Marc Lichtenfeld: And that's very dangerous because if you go back, you know, to the Great Recession, 2008, 2009, where granted things were very, very bad, but as we started to pull out of that, the vast majority of investors, especially, didn't recognize that there was an opportunity. They were too busy being, you know, terrified of still the possibility that we could go over that precipice, that any rebound in the economy was not for real, and they missed out on perhaps a – you know, a once-in-a-generation opportunity to invest. I mean, if you got into the market in 2009 or even early 2010, you did extremely well. So all this fear in the media really does impact people's investments and net worth.

Matthew Carr: Yeah, in 2009, I wasn't with The Oxford Club. The company I was with, our account manager, like, the accountant was going around screaming at everybody, like, don’t you dare start lowering down those 401(k) contributions. Don't you stop doing it. He's, like, you've got to start pumping that up. You know, put it as high as you possibly can because we're going to match this, and he's, like, it's not going to go to zero.

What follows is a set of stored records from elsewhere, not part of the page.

-- ==== Sys2Proof/Certificates/Slice0/Obligations.lean ====
section
/-! DEFINITION. The statements for the provers. A clause of the form `t = { s with … := t.… }` is a frame: every part of the state not
named in it stands. -/

open Sys2Proof Sys2Proof.Machine

/-- For every command c and state s: a step of s with c at the front of its queue is exec c on s with the queue's rest.
(95_what_each_step_holds.md) -/
def Obligations.StepRunsTheFrontCommand : Prop :=
  ∀ (s : State) (c : Instr) (rest : List Instr), s.pending = c :: rest → step s = exec c { s with pending := rest }

/-- (The model's reading of time, logs 3 and 11.) With no command waiting a step answers a next state in which the fabric tick is
one higher while the counter runs, and the same while it does not; the memory ports may issue what waits: each request outstanding
before is outstanding after, each item waiting before, or being issued, waits, is being issued or has requests outstanding after,
unless it has nothing to write any more, and where a port's clock is lost or bring-up has not passed step 3 that port issues
nothing. Nothing else but the use of the Cistern's lines and the draws of free values changes. (09_belfry_and_time.md) -/
def Obligations.IdleStep : Prop :=
  ∀ (s : State), s.pending = [] →
    ∃ t, step s = .next t ∧ t.time = (if s.time.run = true then { s.time with tick := s.time.tick + 1 } else s.time) ∧
      t = { s with time := t.time, near := t.near, far := t.far, parts := t.parts, rng := t.rng } ∧
      (∀ p, getPart t p = { getPart s p with cnt := { (getPart s p).cnt with cisUse := (getPart t p).cnt.cisUse } }) ∧
      (∀ far, let goesOn := fun i : NearItem => (memPort t far).cur.map (·.item) = some i ∨ ∃ r ∈ (memPort t far).out, r.item = i ∧ r.retries = 0
        (∀ r ∈ (memPort s far).out, r ∈ (memPort t far).out) ∧
        (∀ i ∈ (memPort s far).waiting, i ∈ (memPort t far).waiting ∨ goesOn i ∨ itemTotal s i = 0) ∧
        (∀ c, (memPort s far).cur = some c → goesOn c.item) ∧
        (portClock s far = false ∨ s.boot.step ≤ 3 → (memPort t far).out = (memPort s far).out ∧ (memPort t far).cur = (memPort s far).cur ∧
          (memPort s far).waiting <+: (memPort t far).waiting))

/-- After reset no command waits; bring-up is at step 0 and not READY with no failure; COLD_RESET_N is asserted; no alert, no
access event, no lost clock, no unit enable, no lock and no host tag stands, and no unit is in its safe state; the throttle level
is the deepest; the fabric counter, the Belfry and Banen ports do not run; no Tally is held, no operation, sample or sealed
generation stands, and no image is loaded; the TAP's instruction is IDCODE. The reset state meets the invariant. (The model's
readings: values that the manual does not give are those of log 1.) (14_csr_model.md; 15_register_reference.md;
11_bringup_nvm_licences.md) -/
def Obligations.ResetState : Prop :=
  State.reset.pending = [] ∧ State.reset.boot.step = 0 ∧ State.reset.boot.ready = false ∧ State.reset.boot.fail = 0 ∧ State.reset.pads.coldReset = true ∧
    State.reset.keep.alert = 0 ∧ State.reset.keep.accstat = 0 ∧ State.reset.keep.clkloss = 0 ∧ State.reset.keep.unitEn = 0 ∧ State.reset.keep.lock = 0 ∧
    State.reset.keep.locked = 0 ∧ State.reset.keep.hosttag = 0 ∧ State.reset.keep.safe = [] ∧ State.reset.keep.fault = false ∧
    State.reset.thermal.level = 3 ∧ State.reset.time.run = false ∧ State.reset.belfry.run = false ∧ (∀ p ∈ State.reset.ports, p.up = false) ∧
    State.reset.tallies = [] ∧ State.reset.ops = [] ∧ State.reset.samples = [] ∧ (∀ q ∈ State.reset.parts, q.gens = [] ∧ q.window = none ∧ q.rb = none) ∧
    State.reset.image = none ∧ State.reset.pads.ir = 0x01 ∧ State.reset.Inv

/-- Every command, whatever its operands and in every state, answers a next state and leaves the queue of waiting commands as it
was, and the count of free values drawn never goes back; so a run of any length from any state never stops. (The model's readings:
a command that cannot happen has no effect, logs 2 and 79; no fault or refusal is used, log 78.) (95_what_each_step_holds.md) -/
def Obligations.EveryCommandCompletes : Prop :=
  (∀ (c : Instr) (s : State), ∃ t, exec c s = .next t ∧ t.pending = s.pending ∧ s.rng ≤ t.rng) ∧ (∀ (k : Nat) (s : State), SafeRun k s)

/-- The invariant: 16 partitions, 64 engines, 4 Banen ports, 32 Cistern banks, 17 mailboxes, 17 allocation answers and 17
privileged-command instances; and the Cistern's bytes and their check bits each in canonical form, addresses strictly rising and
no entry equal to what an unlisted byte reads as. From every state that meets it, whatever command waits first, a step gives a
state that meets it. (The model's readings: what an unlisted byte reads as is log 6.) (01_architecture.md;
10_caravan_and_cistern.md) -/
def Obligations.StepKeepsInvariant : Prop :=
  ∀ (s t : State), s.Inv → step s = .next t → t.Inv

/-- No command but an assertion of COLD_RESET_N, a loss of PWR_GOOD or a loss of the always-on rail, whatever its operands,
deasserts FAULT_N, ends DIE_FAULT or starts the Belfry it stopped, ends the shut-down, releases a unit held in its safe state,
changes KEEP_HOSTTAG or a field of KEEP_LOCK that is locked, clears the thermal latch, leaves a failed bring-up, or exchanges the
loaded image, or undoes a good fuse read; and no command whatever, a cold reset among them, clears a fuse bit that is blown. (The
model's readings: fuse bits once blown stay, log 7; a lost PWR_GOOD is a cold reset, log 59.) (05_replay.md;
07_oasis_and_recovery.md; 11_bringup_nvm_licences.md; 12_selftest_and_thermal.md; 14_csr_model.md) -/
def Obligations.OnlyColdResetUndoes : Prop :=
  (∀ (c : Instr) (s t : State), exec c s = .next t → FuseGrows s.fuses t.fuses) ∧
  ∀ (c : Instr) (s t : State), coldResets c = false → exec c s = .next t →
    s.keep.Lasts t.keep ∧ (s.keep.dieFault = true → s.belfry.run = false → t.belfry.run = false) ∧ (s.pads.thermtrip = true → t.pads.thermtrip = true) ∧
    (s.boot.step = 7 → s.pads.coldReset = false → t.boot.step = 7 ∧ t.pads.coldReset = false) ∧ (s.image ≠ none → t.image = s.image) ∧
    (s.boot.readOk = true → t.boot.readOk = true)

/-- With an image loaded and each tile's index its own: whatever step the block takes, other than a cold reset, every tile that
was DEAD is DEAD after it, and every tile that was RETIRED is RETIRED or DEAD; no tile is added or lost. (The model's readings:
commands out of their place change nothing, log 2.) (06_verdicts_and_quarantine.md; 12_selftest_and_thermal.md) -/
def Obligations.DeadAndRetiredTiles : Prop :=
  ∀ (s t : State), s.image ≠ none → (s.tiles.map (·.ix)).Nodup → (∀ c rest, s.pending = c :: rest → coldResets c = false) → step s = .next t →
    t.tiles.map (·.ix) = s.tiles.map (·.ix) ∧ (∀ i, getTile s i ≠ none → stateOf s i = stDead → stateOf t i = stDead) ∧
    (∀ i, stateOf s i = stRetired → stateOf t i = stRetired ∨ stateOf t i = stDead)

Steve McDonald: Yeah, but you know, that brings up an interesting point. Most small investors did miss this huge run-up, as we know they will. They've always missed a big run-up because of what Alex said, and I don't know that it's intentional by the media, but the media seems to have people convinced and scares them into selling at the bottom and buying at the top, and I think that's the most damaging thing that's happening in the investment world. I think that's one of the reasons why most people don't have any money put aside for retirement. It isn't that they aren't saving. They're putting money into mutual funds when the news is telling them everything's great and rosy, and as soon as they scare the life out of them, or scare them to death, they sell their mutual funds, go back into a money market, wait until the market goes back up and then buy – and, you know, the end result has to be.

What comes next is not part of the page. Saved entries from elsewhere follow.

-- ==== Sys2Proof/Laws/KeepsFuse.lean ====
section
/-! SUPPORT. What each operation of Machine/Fuse.lean keeps. -/

set_option Elab.async false

namespace Sys2Proof.Machine

variable {m : List Fld} {s u : State}

theorem rangeInput_keeps (a1 : OpV) (a2 : Nat) (a3 a4 : Bool) (h : Keeps m s u) (hm : [.inputs] ⊆ m := by exact sub_ (by assumption) (by decide)) : Keeps m s (rangeInput u a1 a2 a3 a4) := by
  unfold rangeInput
  repeat' first
    | exact sub_ hm (by decide)
    | with_reducible assumption
    | with_reducible apply opInput_keeps
    | with_reducible refine keeps_foldl ?_ ?_
    | with_reducible refine keeps_ite_left ?_ ?_
    | intro _

theorem screenIn_keeps (a1 : OpV) (a2 : ScreenRes) (h : Keeps m s u) (hm : [.inputs, .parts] ⊆ m := by exact sub_ (by assumption) (by decide)) : Keeps m s (screenIn u a1 a2) := by
  unfold screenIn
  repeat' first
    | exact sub_ hm (by decide)
    | with_reducible assumption
    | with_reducible apply addDeficit_keeps
    | with_reducible apply opInput_keeps
    | with_reducible refine keeps_foldl ?_ ?_
    | with_reducible refine keeps_ite_left ?_ ?_
    | intro _

theorem screenRecs_keeps (a1 : Nat) (a2 : List Rec) (a3 : W64) (h : Keeps m s u) (hm : [.alert, .cistern, .parts, .domes, .caravan, .records, .early, .near, .erg] ⊆ m := by exact sub_ (by assumption) (by decide)) : Keeps m s (screenRecs u a1 a2 a3) := by
  unfold screenRecs
  repeat' first
    | exact sub_ hm (by decide)
    | with_reducible assumption
    | with_reducible apply updDome_keeps
    | with_reducible apply addRec_keeps
    | with_reducible apply ergVlat_keeps
    | with_reducible apply ergResid_keeps
    | with_reducible refine keeps_foldl ?_ ?_
    | with_reducible refine keeps_ite_left ?_ ?_
    | intro _
    | split
    | with_reducible refine keeps_mk ?_ rfl

theorem summaryIn_keeps (a1 : Nat) (a2 : List Rec) (a3 : ScreenRes) (a4 : Nat) (a5 a6 : Bool) (a7 a8 : W64) (h : Keeps m s u) (hm : [.alert, .inputs, .cistern, .parts, .domes, .ops, .tickets, .caravan, .records, .early, .near, .erg] ⊆ m := by exact sub_ (by assumption) (by decide)) : Keeps m s (summaryIn u a1 a2 a3 a4 a5 a6 a7 a8) := by
  unfold summaryIn
  repeat' first
    | exact sub_ hm (by decide)
    | with_reducible assumption
    | with_reducible apply screenRecs_keeps
    | with_reducible apply onOp_keeps
    | with_reducible apply updOp_keeps
    | with_reducible apply screenIn_keeps
    | with_reducible apply settle_keeps
    | with_reducible apply applyRerun_keeps
    | with_reducible apply rangeInput_keeps
    | with_reducible refine keeps_foldl ?_ ?_
    | with_reducible refine keeps_ite_left ?_ ?_
    | intro _

theorem execScrsum_keeps (a1 : Nat) (h : Keeps m s u) (hm : [.alert, .inputs, .cistern, .parts, .spires, .domes, .ops, .tickets, .caravan, .records, .early, .near, .erg] ⊆ m := by exact sub_ (by assumption) (by decide)) : ∃ t, execScrsum a1 u = .next t ∧ Keeps m s t := by
  refine ⟨_, rfl, ?_⟩
  repeat' first
    | exact sub_ hm (by decide)
    | with_reducible assumption
    | with_reducible refine takeMsg_keeps (by assumption) ?_
    | with_reducible apply summaryIn_keeps
    | with_reducible refine keeps_foldl ?_ ?_
    | with_reducible refine keeps_ite_left ?_ ?_
    | intro _
    | split

theorem envEvent_keeps (a1 : OpV) (a2 a3 : Nat) (a4 : Int) (h : Keeps m s u) (hm : [.alert, .inputs, .cistern, .parts, .ops, .records, .early, .near] ⊆ m := by exact sub_ (by assumption) (by decide)) : Keeps m s (envEvent u a1 a2 a3 a4) := by
  unfold envEvent
  repeat' first
    | exact sub_ hm (by decide)
    | with_reducible assumption
    | with_reducible apply updOp_keeps
    | with_reducible apply addRec_keeps
    | with_reducible apply opInput_keeps

theorem profileIn_keeps (a1 : Nat) (a2 : Rec) (a3 : Option Int) (a4 : List Nat) (h : Keeps m s u) (hm : [.alert, .inputs, .cistern, .parts, .ops, .records, .early, .near] ⊆ m := by exact sub_ (by assumption) (by decide)) : Keeps m s (profileIn u a1 a2 a3 a4) := by
  unfold profileIn
  repeat' first
    | exact sub_ hm (by decide)
    | with_reducible assumption
    | with_reducible apply onOp_keeps
    | with_reducible apply addRec_keeps
    | with_reducible apply updPart_keeps
    | with_reducible apply updCnt_keeps
    | with_reducible apply envEvent_keeps
    | with_reducible refine keeps_foldl ?_ ?_
    | with_reducible refine keeps_ite_left ?_ ?_
    | intro _
    | split

theorem execExpprof_keeps (a1 : Nat) (h : Keeps m s u) (hm : [.alert, .inputs, .cistern, .parts, .spires, .ops, .caravan, .records, .early, .near] ⊆ m := by exact sub_ (by assumption) (by decide)) : ∃ t, execExpprof a1 u = .next t ∧ Keeps m s t := by
  refine ⟨_, rfl, ?_⟩
  repeat' first
    | exact sub_ hm (by decide)
    | with_reducible assumption
    | with_reducible refine takeMsg_keeps (by assumption) ?_
    | with_reducible apply profileIn_keeps
    | with_reducible refine keeps_foldl ?_ ?_
    | with_reducible refine keeps_ite_left ?_ ?_
    | intro _
    | split

theorem accountIn_keeps (a1 : OpV) (a2 : List Nat) (h : Keeps m s u) (hm : [.parts] ⊆ m := by exact sub_ (by assumption) (by decide)) : Keeps m s (accountIn u a1 a2) := by
  unfold accountIn
  repeat' first
    | exact sub_ hm (by decide)
    | with_reducible assumption
    | with_reducible apply chargeTag_keeps

theorem digestsIn_keeps (a1 a2 : Nat) (a3 : W64) (a4 : Nat) (a5 : W64) (a6 : Option W64) (a7 : List Nat) (a8 : Bool) (h : Keeps m s u) (hm : [.parts] ⊆ m := by exact sub_ (by assumption) (by decide)) : Keeps m s (digestsIn u a1 a2 a3 a4 a5 a6 a7 a8) := by
  unfold digestsIn
  repeat' first
    | exact sub_ hm (by decide)
    | with_reducible assumption
    | with_reducible apply onOp_keeps
    | with_reducible apply accountIn_keeps
    | with_reducible apply enterDigests_keeps
    | with_reducible refine keeps_foldl ?_ ?_
    | with_reducible refine keeps_ite_left ?_ ?_
    | intro _

theorem execDigop_keeps (a1 : Nat) (h : Keeps m s u) (hm : [.parts, .spires, .caravan] ⊆ m := by exact sub_ (by assumption) (by decide)) : ∃ t, execDigop a1 u = .next t ∧ Keeps m s t := by
  refine ⟨_, rfl, ?_⟩
  repeat' first
    | exact sub_ hm (by decide)
    | with_reducible assumption
    | with_reducible refine takeMsg_keeps (by assumption) ?_
    | with_reducible apply digestsIn_keeps
    | with_reducible refine keeps_foldl ?_ ?_
    | with_reducible refine keeps_ite_left ?_ ?_
    | intro _
    | split

theorem deliverMsg_keeps (a1 : Msg) (h : Keeps m s u) (hm : [.alert, .keep, .inputs, .cistern, .parts, .tiles, .spires, .domes, .ops, .tickets, .samples, .engines, .caravan, .records, .early, .near, .erg, .rng] ⊆ m := by exact sub_ (by assumption) (by decide)) : Keeps m s (deliverMsg u a1) := by
  unfold deliverMsg
  repeat' first
    | exact sub_ hm (by decide)
    | with_reducible assumption
    | with_reducible apply noticeIn_keeps
    | with_reducible apply fragmentIn_keeps
    | with_reducible apply resultIn_keeps
    | with_reducible apply abandonIn_keeps
    | with_reducible apply summaryIn_keeps
    | with_reducible apply profileIn_keeps
    | with_reducible apply digestsIn_keeps
    | with_reducible refine keeps_foldl ?_ ?_
    | with_reducible refine keeps_ite_left ?_ ?_
    | intro _
    | split

theorem drainOne_keeps (h : Keeps m s u) (hm : [.alert, .keep, .inputs, .cistern, .parts, .tiles, .spires, .domes, .ops, .tickets, .samples, .engines, .caravan, .records, .early, .near, .erg, .rng] ⊆ m := by exact sub_ (by assumption) (by decide)) : Keeps m s (drainOne u) := by
  unfold drainOne
  repeat' first
    | exact sub_ hm (by decide)
    | with_reducible assumption
    | with_reducible apply deliverMsg_keeps
    | with_reducible apply leave_keeps
    | with_reducible refine keeps_foldl ?_ ?_
    | with_reducible refine keeps_ite_left ?_ ?_
    | intro _
    | split
    | with_reducible refine keeps_mk ?_ rfl

theorem drainAll_keeps (h : Keeps m s u) (hm : [.alert, .keep, .inputs, .cistern, .parts, .tiles, .spires, .domes, .ops, .tickets, .samples, .engines, .caravan, .records, .early, .near, .erg, .rng] ⊆ m := by exact sub_ (by assumption) (by decide)) : Keeps m s (drainAll u) := by
  unfold drainAll
  repeat' first
    | exact sub_ hm (by decide)
    | with_reducible assumption
    | with_reducible apply drainOne_keeps
    | with_reducible refine keeps_foldl ?_ ?_
    | with_reducible refine keeps_ite_left ?_ ?_
    | intro _

theorem execRerunDeadline_keeps (a1 : Nat) (a2 a3 : W16) (h : Keeps m s u) (hm : [.alert, .inputs, .cistern, .parts, .ops, .tickets, .records, .early, .near] ⊆ m := by exact sub_ (by assumption) (by decide)) : ∃ t, execRerunDeadline a1 a2 a3 u = .next t ∧ Keeps m s t := by
  refine ⟨_, rfl, ?_⟩
  repeat' first
    | exact sub_ hm (by decide)
    | with_reducible assumption
    | with_reducible apply standSuspect_keeps
    | with_reducible refine keeps_foldl ?_ ?_
    | with_reducible refine keeps_ite_left ?_ ?_
    | intro _
    | split

end Sys2Proof.Machine
end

And something has to change because the latest statistics that I've seen says that between the age of 24 and 74, in this country, the average person has $10,000 or less put aside in savings of any kind, retirement or otherwise. And we're looking at 30 years of unemployment. Now, whether it's intentional or not, something has to give here. We've got to start getting the type of information that Marc shared. It's, like, look, this is the opportunity of a lifetime. I wrote an article in February 2009 in which I said if you don't buy into this market, go to Wal-Mart and buy a good pair of boots because you're going to be kicking yourself in the ass in five years when you see what's going to happen. And I said then, I said this is the type of market that makes millionaires. Nobody did it because, you know, we're five voices out of how many millions.